Berlin: African-American Film, TV Projects Strive for Global Crossover
"We haven’t had a black TV show go global since 'The Cosby Show,'" says one European TV buyer as 'Selma' and 'Empire' aim to challenge the status quo overseas.
This could be the year that films with African-American themes break the color barrier. From studio productions like Sony’s Annie to Paramount pickups Selma (screening in Berlin Feb. 10) and Chris Rock’s Top Five to Sundance success stories like Justin Simien’s Dear White People in 2014 and Rick Famuyiwa’s Dope this year, films with primarily African-American casts and storylines are looking to bury the cliche that black movies are a niche genre abroad. It’s a cliche that unfortunately still has the ring of truth. Any major international sales company attending Berlin’s EFM will admit foreign buyers have a harder time committing to a title with mainly black faces onscreen.
“It’s a dilemma that baffles me, because we should be making money overseas,” says Lee Daniels, director of The Butler, which proved the doubters wrong by grossing some $60 million outside North America. “I think people everywhere are fascinated with African-American culture. Clearly, Beyonce is a hit. Clearly, Obama is a hit everywhere except in America with white people. African-American films should be making money overseas.”
As should African-American television. Empire, the hip-hop primetime soap that Daniels developed and is a ratings hit for Fox, will be a test case for the international market.
“Empire’s success speaks for itself, but it will be a tough sell because we haven’t had a black TV show go global since The Cosby Show and that was the first,” says one European television buyer who nevertheless picked up Empire for his home territory.
Damon D’Oliveira, producer of historic miniseries The Book of Negroes, which is screening at EFM, says he hopes African-American content is “crossing a threshold” when it comes to its international appeal. Book of Negroes, starring Aunjanue Ellis and Cuba Gooding Jr., attracted 2 million viewers in its debut on Canada’s CBC network in January and will go out on BET later this month. Entertainment One, which is handling world sales for Book of Negroes, says it has closed deals for much of Europe on the miniseries.
“The world is becoming more multicultural,” says D’Oliveira. “Walking around Berlin, you see it isn’t an all-white city as it was maybe 20 to 30 years ago. Neither is Europe. The world is hungry for all kinds of stories now.”
“It’s true that international territories have been resistant [to African-American content],” says Cameron McCracken, managing director of British film group Pathe and executive producer on Selma, “[but] the commercial success of projects like The Help, The Butler and most recently 12 Years a Slave, they started to shift the needle.”

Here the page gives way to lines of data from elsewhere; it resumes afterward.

/-- Record a collision (R72, R90). -/
def recordConflict (s : M8) (loser : DictMsg) : M8 :=
  odSet (odSet (odInc s Od.CONFLICT_COUNT) Od.CONFLICT_LAST (loser.index * 256 + loser.sub)) Od.CONFLICT_LOSER loser.path

/-- One write of a hub clock in which the writes ws arrive: it loses arbitration to a colliding one that wins, else it
is applied (R90, R91, R98: arbitration is the last check). -/
def dictWriteAmong (rules : OdRules) (ws : List DictMsg) (s : M8) (m : DictMsg) : M8 :=
  dictServe s 0x02 m fun s x =>
    if ws.any (losesTo m) then
      let (r, _) := dictWrite rules m s x
      match r with
      | .abort c => (.abort c, s)
      | _ => (.abort 0x08000024, recordConflict s m)
    else dictWrite rules m s x

end Machine
end Sys2Proof
end

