/-- Serve a tile's queue in issue order up to the first request that must wait (R196). fuel bounds the requests. -/
def drainFuel (t : Nat) : Nat → M8 → M8
  | 0, m => m
  | f + 1, m => match (queuedReqs (getTile m t)).head? with
    | some r => match serveHead m t r with
      | some m => drainFuel t f m
      | none => m
    | none => m

def drainReqs (m : M8) (t : Nat) : M8 := drainFuel t (2 * (queuedReqs (getTile m t)).length + 1) m

/-! ### The instructions -/

/-- FETCH (R195, R203). -/
def execFetch (t th : Nat) (f : RFields) (s : State) : Out :=
  moveOp s t th f 40 true fetchDescOk 0x0B (fun _ _ => { kind := .fetch false false }) (drainReqs · t)

/-- FETCH with CACHED (R176, R203). -/
def execFetchCached (t th : Nat) (f : RFields) (s : State) : Out :=
  moveOp s t th f 40 true fetchDescOk 0x0B (fun _ _ => { kind := .fetch true false }) (drainReqs · t)

/-- FETCH with FIRST, the first-responder replica read (R207); FUNC[1] may ask for the cache as well. An audit never
reads first-responder (R293). -/
def execFetchFirst (t th : Nat) (f : RFields) (s : State) : Out :=
  moveOp s t th f 40 true fetchDescOk 0x0B (fun _ _ => { kind := .fetch (f.func.testBit 1) true }) (drainReqs · t)

/-- PLACE (R195, R203): FLAGS takes the thread's VARY; its write counts as not acknowledged from here on (R205). -/
def execPlace (t th : Nat) (f : RFields) (s : State) : Out :=
  moveOp s t th f 40 true placeDescOk 0x0A (fun _ _ => { kind := .place }) fun m =>
    match (getTile m t).reqQ.getLast? with
    | some r =>
      let m := modTile m t fun x => { x with placesOut := x.placesOut ++ [r.id] }
      drainReqs (writeMem m (r.addr + 22) (natLe 1 (b2n r.vary))) t
    | none => m

/-- NOTE (R195): no completion object. -/
def execNote (t th : Nat) (f : RFields) (s : State) : Out :=
  reel s t th fun m y =>
    let a := (y.reg f.sa).toNat
    if (queuedReqs (getTile m t)).length ≥ 256 then waitQueue m t th y
    else match cellRead m t a 40 with
      | .error e => trapHere m t th y 0x04 e
      | .ok b =>
        let r : Request := { kind := .note ((y.reg f.sb).toNat % 65536), thread := th, vary := y.vary, desc := b }
        drainReqs (complete (pushReq m t r) t th 32 f.nd y) t

/-- QUAR (R195, R197). -/
def execQuar (t th : Nat) (f : RFields) (s : State) : Out :=
  reel s t th fun m y =>
    if (queuedReqs (getTile m t)).length ≥ 256 then waitQueue m t th y
    else
      let r : Request := { kind := .quar f.func ((y.reg f.sa).toNat % 2 ^ 48) (f.imm % 256), thread := th }
      drainReqs (complete (pushReq m t r) t th 32 f.nd y) t

/-- CFILL (R195, R320). It never stalls its thread but for a full queue (R322). -/
def execCfill (t th : Nat) (f : RFields) (s : State) : Out :=
  reel s t th fun m y =>
    let a := (y.reg f.sa).toNat
    if (queuedReqs (getTile m t)).length ≥ 256 then waitQueue m t th y
    else match cellRead m t a 32 with
      | .error e => trapHere m t th y 0x04 e
      | .ok b =>
        let r : Request := { kind := .cfill, thread := th, addr := (localToPkg t a).getD 0, desc := b }
        drainReqs (complete (pushReq m t r) t th 32 f.nd y) t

Just how far that needle has moved is indicated by Simien’s Dear White People, a film about African-American Ivy League students navigating campus race relations. A sleeper hit at home, with a $4.4 million gross, the film also has sold solidly abroad, with Brian O’Shea’s The Exchange closing deals for territories including France, the U.K., South Korea, Australia and Turkey.
But Simien believes there is still a long way to go. “When we were trying to get Dear White People made, we were told flat out that 90 percent of investors that invest in independent film that would have been available if we had a white cast were not available to us,” he says. “It’s still the case that black movies seem to only come in a couple of forms: the historic, tragedy-tinged story of our history, our struggle, and the superfluous, light fluffy comedy. Our people have a broad range of experiences and our cinema, our culture, should reflect that.
Adds Simien: “Every year there are a couple black movies that do well and suddenly all of Hollywood’s racial problems are over. I think it’s all very well-meaning and there is room to celebrate, but the problems are still there.”